- _Work to complete_
Only one portion of the data is to be written out: from the line bearing "(10 + l)).resp))))" through the line bearing "let b := c.input". Write it exactly as it appears.

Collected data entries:

*****

/-- QUENCH_SCRUB_DONE: the scrub ends; a full reset begins, or the part halts (R405, R406). `clearNs` and `scrubUs` are
the times TMP_QUENCH_TIME records. -/
def execQuenchScrubDone (clearNs scrubUs : Fin 65536) (s : State) : Host.Outcome State Fault Refusal :=
  answer s (match s.tmp.quench with
    | none => s
    | some q =>
        let s1 := tmpDefaults (sramScrub s)
        let s2 := { s1 with tmp := { s1.tmp with
          quench := none, halted := q.halt, level := if q.halt then 5 else 0, source := if q.halt then s1.tmp.source else 0,
          cnt := [], clearNs := clearNs.val, scrubUs := scrubUs.val } }
        if q.halt then { s2 with gth := { s2.gth with linkUp := false } }
        else resetAfterQuench s2)

/-! On the cell alone (R411 to R413) -/

/-- The clear on the cell (R407, R409). -/
def cellQuench (s : State) (cause source resp : Nat) : State := tmpDefaults (peatClear s cause source resp true)

def cellLogAdd (s : State) (src : Nat) : State :=
  if s.peat.cellLog.length < 16 then
    { s with peat := { s.peat with
        cellLog := s.peat.cellLog ++ [{ source := src, hours := s.peat.hours % 2 ^ 28 }] } }
  else { s with peat := { s.peat with cellOverflow := satInc 8 s.peat.cellOverflow } }

/-- The sources the peat domain watches on the cell (R399, R411). -/
def cellWatched (s : State) (src : Nat) : Bool :=
  serving s && (src == 7 || src == 8 || src == 14 || (decide (10 ≤ src ∧ src ≤ 13) && s.tmp.meshEn.testBit (src - 10)))

/-- Does a sample on the cell fail: VBAT in mV, TEMP0 in quarter degrees against the cell limits, a mesh loop (R399, R411)? -/
def cellFails (s : State) (src : Nat) (value : Int) : Bool :=
  if src = 7 then outsideWindow s 3 value
  else if src = 8 then decide (value < 4 * s.tmp.cellTempLow ∨ 4 * s.tmp.cellTempHigh < value)
  else src == 14 || value != 0

/-- CELL_DETECTOR_EVENT: a failing 1 ms sample; `fresh` when the sample before it did not fail. A sample that does not fail
ends the run of failing ones (R401). -/
def execCellDetectorEvent (src : Fin 16) (fresh : Bool) (value : Int) (s : State) : Host.Outcome State Fault Refusal :=
  answer s (if s.peat.main || s.peat.latch.isSome || !cellWatched s src.val then s
    else if !cellFails s src.val value then setCnt s src.val { getCnt s src.val with cellRun := 0 }
    else
      let c := getSrcCfg s src.val
      let k := getCnt s src.val
      let run := if fresh then 1 else k.cellRun + 1
      if c.n ≤ run then
        let s1 := setCnt s src.val { k with cellRun := 0 }
        if 10 ≤ src.val then cellQuench s1 1 src.val 4
        else if c.cellQuench then cellQuench s1 1 src.val 4
        else cellLogAdd s1 src.val
      else setCnt s src.val { k with cellRun := run })

/-- CELL_FAIL: VBAT, in mV, below 2.2 V on the cell alone. -/
def execCellFail (mv : Nat) (s : State) : Host.Outcome State Fault Refusal :=
  answer s (if s.peat.main || !serving s || s.peat.latch.isSome || decide (2200 ≤ mv) then s
    else cellQuench { s with peat := { s.peat with vbat := mv } } 2 0 0)

/-- CELL_LOW: the same with main power present. -/
def execCellLow (mv : Nat) (s : State) : Host.Outcome State Fault Refusal :=
  answer s (if s.peat.main && decide (mv < 2200) then
      tmpInt { s with peat := { s.peat with vbat := mv, cellLow := true } } 4
    else s)

/-- QUENCH_OUT_RELEASE: 1 ms after a quench on the cell. -/
def execQuenchOutRelease (s : State) : Host.Outcome State Fault Refusal :=
  answer s (if !s.peat.main && s.peat.quenchOutLow && decide (s.peat.quenchOutTick + 1048 ≤ s.tick) then
      { s with peat := { s.peat with quenchOutLow := false } }
    else s)

/-- HOURS_TICK: 1/1,024 hour is 3,686,400 ticks. -/
def execHoursTick (s : State) : Host.Outcome State Fault Refusal :=
  answer s (if s.peat.main && decide (s.peat.hoursAt + 3686400 ≤ s.tick) then
      { s with peat := { s.peat with hours := (s.peat.hours + 1) % 2 ^ 32, hoursAt := s.peat.hoursAt + 3686400 } }
    else s)

/-! The power window (R28, R29) -/

/-- The admission duty that applies now: the lower of the power manager's and the THROTTLE response's (R29). -/
def dutyNow (s : State) : Nat := if s.tmp.level = 2 then min s.pwr.duty s.tmp.throttleDuty else s.pwr.duty

/-- Demand of the blocks that are never throttled, in 1/256 mW (28.5 W together). -/
def demandFixed : Nat := 28500 * 256

/-- Demand of an engine in 1/256 mW: its share of the full-rate demand of the engines, of the cipher cores and of the
Keccak cores, as the work on it uses them. That each unit draws an equal share is the model's choice (log 137). -/
def engDemand (s : State) (g : Eng) : Nat :=
  let keccak := if g.grant.any (fun k => decide (k.core < 4)) then 25600 else 0
  if g.st ≠ .running ∧ g.st ≠ .loading then 0
  else match g.job.bind (getJob s) with
    | none => 0
    | some j =>
        (if j.kind = .cipher then (if j.cmd.desc.opcode / 4096 = 4 then 0 else 2700)
         else if g.profile = 0 then 51000 else if g.profile = 1 then 58650 else 66300) + keccak

/-- Demand of a big-number engine: its share of 11 W while it works. -/
def bneDemand (g : BnEng) : Nat := if g.st = .busy then 88000 else 0

/-- Demand of the whole device at this tick, all jobs in flight included (R28). -/
def demandNow (s : State) : Nat :=
  demandFixed + (s.eng.map (fun e => engDemand s e.2)).sum + (s.bne.eng.map (fun e => bneDemand e.2)).sum

/-- The activity of one more tick of the window. -/
def powerTick (s : State) : State := { s with pwr := { s.pwr with activity := s.pwr.activity + demandNow s } }

/-- VDD_CORE moves towards its setpoint, 5 mV in no less than 5 µs, and only while the part serves: the self-tests of its start
have ended (R482). -/
def avsTick (s : State) : State :=
  if s.boot.phase ≠ .service ∨ s.pwr.vcore = s.pwr.vcoreWant ∨ s.tick < s.pwr.vcoreTick + 6 then s
  else
    let v := if s.pwr.vcore < s.pwr.vcoreWant then s.pwr.vcore + 5 else s.pwr.vcore - 5
    emit { s with pwr := { s.pwr with vcore := v, vcoreTick := s.tick } } (.coreSetpoint v)

/-- The setpoint the power manager asks for, 0.70 to 0.80 V in 5 mV steps, once the part serves; none where it asks for no
other, or the regulator does not answer AVSBus (R482). -/
def vcoreAsk (setpoint : Option (Fin 21)) (s : State) : State :=
  match setpoint with
  | some n => if s.boot.phase = .service then { s with pwr := { s.pwr with vcoreWant := 700 + 5 * n.val } } else s
  | none => s

/-- The estimate of a window in milliwatts: its activity over the `n` ticks it was counted in. -/
def powerEstimate (s : State) : Nat := s.pwr.activity / (256 * (s.tick - s.pwr.windowTick))

/-- POWER_WINDOW: a window of 64 ticks ends, and the power manager may ask for another setpoint of VDD_CORE; when it does and
which, the spec leaves to the part, so the command carries it (log 136). Where more than 64 ticks have passed, the windows share their activity evenly. -/
def execPowerWindow (setpoint : Option (Fin 21)) (s : State) : Host.Outcome State Fault Refusal :=
  answer s (if s.tick < s.pwr.windowTick + 64 then s
    else
      let n := s.tick - s.pwr.windowTick
      let mw := powerEstimate s
      let cap := 1000 * s.pwr.capW
      let duty := if cap < mw then s.pwr.duty - 1
        else if mw + 2000 < cap ∧ s.pwr.duty < 64 then s.pwr.duty + 1 else s.pwr.duty
      let s1 := { s with pwr := { s.pwr with
        duty := duty, estW := mw / 1000 % 128, capW := s.pwr.capNext, windowTick := s.pwr.windowTick + 64,
        activity := s.pwr.activity * (n - 64) / n } }
      vcoreAsk setpoint (pmcDev (pmcDev s1 200 1) 201 (dutyNow s1)))

/-! Configuration and recommissioning (R414 to R417) -/

/-- A signed byte. -/
def signedByte (b : Nat) : Int := if 128 ≤ b % 256 then (b % 256 : Int) - 256 else (b % 256 : Int)

def tamperCfgAt (b : Bytes) (i : Nat) : SrcCfg :=
  { resp := leAt b (32 + 8 * i) 1 % 8, cellQuench := (leAt b (32 + 8 * i) 1).testBit 4, n := leAt b (33 + 8 * i) 1,
    w := leAt b (34 + 8 * i) 2 }

/-- The values of R414 in their ranges. -/
def tamperForm (s : State) (b : Bytes) : Bool :=
  let temp (i : Nat) := signedByte (leAt b i 1)
  let tempOk (i : Nat) := decide (-55 ≤ temp i ∧ temp i ≤ 125)
  let srcOk (i : Nat) :=
    let c := tamperCfgAt b i
    let r := leAt b (32 + 8 * i) 1
    decide (1 ≤ c.resp ∧ c.resp ≤ 5) && decide (r < 32) && !r.testBit 3 && decide (1 ≤ c.n) && decide (1 ≤ c.w)
      && leAt b (36 + 8 * i) 4 == 0 && (!c.cellQuench || i == 7 || i == 8)
  let mesh := leAt b 1 1
  let field := s.lcs.state == 3
  leAt b 0 1 == 1 && decide (mesh < 16) && decide (1 ≤ leAt b 2 1 ∧ leAt b 2 1 ≤ 63) && leAt b 3 1 == 0
    && (List.range 8).all (fun i => decide (1 ≤ leAt b (4 + i) 1 ∧ leAt b (4 + i) 1 ≤ 40))
    && tempOk 12 && tempOk 13 && tempOk 14 && tempOk 15 && decide (temp 12 < temp 13) && decide (temp 14 < temp 15)
    && leAt b 16 16 == 0 && (List.range 16).all srcOk
    && (!field || (mesh != 0 && decide (4 ≤ (tamperCfgAt b 14).resp)
        && (List.range 4).all (fun l => !mesh.testBit l || decide (4 ≤ (tamperCfgAt b (10 + l)).resp))))

/-- LIFE_TAMPER_SET at its commit (R414). -/
def performTamperSet (c : Cmd) (s : State) : State :=
  if s.lcs.state = 0 then completeCmd s c stDenied 0
  else if !tamperForm s c.input then completeCmd s c stParam 0x0262
  else
    let b := c.input
    let cfg := (List.range 16).foldl (fun m i => kset srcCfgDefault m i (tamperCfgAt b i)) []
    let win := (List.range 4).foldl (fun m v => kset winDefault m v (leAt b (4 + 2 * v) 1, leAt b (5 + 2 * v) 1)) []
    let t := { s.tmp with
      defaults := false, cfg := cfg, win := win, tempLow := signedByte (leAt b 12 1), tempHigh := signedByte (leAt b 13 1),
      cellTempLow := signedByte (leAt b 14 1), cellTempHigh := signedByte (leAt b 15 1), meshEn := leAt b 1 1,
      throttleDuty := leAt b 2 1, cfgSeq := satInc 32 s.tmp.cfgSeq,
      cnt := kmap (fun _ k => { k with recent := [], cellRun := 0 }) s.tmp.cnt }
    let s1 := tmpInt { s with tmp := t } 5
    let s2 := record (measOf s1 7 b) 0x0B02 0 sevNotice none (payState 0 0 0 t.cfgSeq 0)
    completeCmd (critCommitted s2 c) c 0 0

/-- Has a source whose response is QUENCH or higher produced an event within the last second (R417)? -/
def tamperActive (s : State) : Bool :=
  (List.range 16).any (fun i => decide (4 ≤ (getSrcCfg s i).resp) && (match (getCnt s i).last with
    | some t => decide (s.tick < t + 1048576)
    | none => false))

/-- Create the root of a life-cycle state from the GEN instance (R427). -/
def makeRoot (s : State) (slot : Nat) : State :=
  let r := genDraw s 64
  { r.2 with peat := { r.2.peat with roots := kset (fun _ => []) r.2.peat.roots slot r.1 } }

/-- The two values of a latch in a record's payload: PEAT_LATCH, then hours and cycles. -/
def latchWord (l : TLatch) : Nat := l.cause + 2 ^ 8 * l.source + 2 ^ 12 * l.response + 2 ^ 15 * b2n l.onCell
def latchPayload (l : TLatch) : Bytes := payState 0 0 l.cause (latchWord l) (l.hours + 2 ^ 32 * l.cycles)

/-- LIFE_RECOMMISSION at its commit (R417). -/
def performRecommission (c : Cmd) (s : State) : State :=
  match s.peat.latch with
  | none => completeCmd s c stDenied 0x0265
  | some l =>
      if !quenched s then completeCmd s c stDenied 0x0265
      else if tamperActive s then completeCmd s c stDenied 0x0261
      else if 64 ≤ s.peat.recom then completeCmd s c stDenied 0x0263
      else if !genReady s then kilnHold s c
      else
        let s1 := makeRoot s (s.lcs.state - 1)
        let s2 := { s1 with
          peat := { s1.peat with recom := s1.peat.recom + 1, latch := none, quenchOutLow := false },
          aut := { s1.aut with chanKey := [], custodians := [], policy := policyDefault },
          boot := { s1.boot with keeperKey := storageKey s1 0x04 0 } }
        completeCmd (critCommitted (record s2 0x0C05 0 sevNotice none (latchPayload l)) c) c 0 0

end Sys2Proof.Machine
end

*****

- _Answer to the problem_
        && (List.range 4).all (fun l => !mesh.testBit l || decide (4 ≤ (tamperCfgAt b (10 + l)).resp))))

/-- LIFE_TAMPER_SET at its commit (R414). -/
def performTamperSet (c : Cmd) (s : State) : State :=
  if s.lcs.state = 0 then completeCmd s c stDenied 0
  else if !tamperForm s c.input then completeCmd s c stParam 0x0262
  else
    let b := c.input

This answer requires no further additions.